* ABOUT THIS TASK: The response should be the lines of the data, starting at the first and ending at the one that contains "pending parity error", copied without change.

[Excerpts from a dataset]
════════════════

-- ==== Sys2Proof/Laws/Moves.lean ====
section
/-! SUPPORT. What any microstep sequence of the processor, and any trap or restart sequence, leaves alone: one relation,
carried once through every shared operation. -/

namespace Sys2Proof.Machine

/-- What no bus cycle, register update or trap sequence changes; memory keeps its canonical form, a pending parity error
stays a pending bus error, and the run state only ever goes to HALTED or WAIT. -/
structure Moves (s t : State) : Prop where
  cfg : t.cfg = s.cfg
  parityBad : t.parityBad = s.parityBad
  pfail : t.pfail = s.pfail
  waitHeld : t.waitHeld = s.waitHeld
  haltRequest : t.haltRequest = s.haltRequest
  acLo : t.acLo = s.acLo
  pup : t.pup = s.pup
  pdwn : t.pdwn = s.pdwn
  inputs : t.inputs = s.inputs
  r14 : t.scratch.r14 = s.scratch.r14
  r15 : t.scratch.r15 = s.scratch.r15
  r16 : t.scratch.r16 = s.scratch.r16
  mem : s.mem.wf = true → t.mem.wf = true
  parity : (s.pe = true → s.be = true) → t.pe = true → t.be = true
  run : t.run = s.run ∨ t.run = .halted ∨ t.run = .wait

theorem Moves.refl (s : State) : Moves s s :=
  ⟨rfl, rfl, rfl, rfl, rfl, rfl, rfl, rfl, rfl, rfl, rfl, rfl, id, id, .inl rfl⟩

theorem Moves.trans {s t u : State} (h : Moves s t) (k : Moves t u) : Moves s u where
  cfg := k.cfg.trans h.cfg
  parityBad := k.parityBad.trans h.parityBad
  pfail := k.pfail.trans h.pfail
  waitHeld := k.waitHeld.trans h.waitHeld
  haltRequest := k.haltRequest.trans h.haltRequest
  acLo := k.acLo.trans h.acLo
  pup := k.pup.trans h.pup
  pdwn := k.pdwn.trans h.pdwn
  inputs := k.inputs.trans h.inputs
  r14 := k.r14.trans h.r14
  r15 := k.r15.trans h.r15
  r16 := k.r16.trans h.r16
  mem := k.mem ∘ h.mem
  parity := k.parity ∘ h.parity
  run := by
    rcases k.run with e | e
    · rw [e]; exact h.run
    · exact .inr e

/-- Both ends of a result are reached by moves. -/
def Res.Moves {α : Type} (s : State) : Res α → Prop
  | .ok _ t => Machine.Moves s t
  | .err _ t => Machine.Moves s t

theorem Res.Moves.andThen {α β : Type} {s : State} {r : Res α} {f : α → State → Res β} (h : r.Moves s)
    (k : ∀ a t, (f a t).Moves t) : (r.andThen f).Moves s := by
  cases r with
  | ok a t =>
    have := k a t
    simp only [Res.andThen_ok]
    revert this
    cases f a t with
    | ok b u => exact fun hu => Machine.Moves.trans h hu
    | err e u => exact fun hu => Machine.Moves.trans h hu
  | err e t => exact h

theorem Res.Moves.after {α : Type} {s t : State} {r : Res α} (h : Machine.Moves s t) (k : r.Moves t) : r.Moves s := by
  cases r with
  | ok a u => exact Machine.Moves.trans h k
  | err e u => exact Machine.Moves.trans h k

/-! ### Register updates -/

theorem moves_setReg (s : State) (r : Reg) (v : Word) : Moves s (s.setReg r v) :=
  ⟨rfl, rfl, rfl, rfl, rfl, rfl, rfl, rfl, rfl, rfl, rfl, rfl, id, id, .inl rfl⟩

theorem moves_setPc (s : State) (v : Word) : Moves s (s.setPc v) := moves_setReg s .r7 v

theorem moves_setSp (s : State) (v : Word) : Moves s (s.setSp v) := moves_setReg s .r6 v

theorem moves_setB (s : State) (v : Word) : Moves s (s.setB v) :=
  ⟨rfl, rfl, rfl, rfl, rfl, rfl, rfl, rfl, rfl, rfl, rfl, rfl, id, id, .inl rfl⟩

theorem moves_setR10 (s : State) (v : Word) : Moves s (s.setR10 v) :=
  ⟨rfl, rfl, rfl, rfl, rfl, rfl, rfl, rfl, rfl, rfl, rfl, rfl, id, id, .inl rfl⟩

════════════════

* RESULT FOR THIS EXERCISE:
-- ==== Sys2Proof/Laws/Moves.lean ====
section
/-! SUPPORT. What any microstep sequence of the processor, and any trap or restart sequence, leaves alone: one relation,
carried once through every shared operation. -/

namespace Sys2Proof.Machine

/-- What no bus cycle, register update or trap sequence changes; memory keeps its canonical form, a pending parity error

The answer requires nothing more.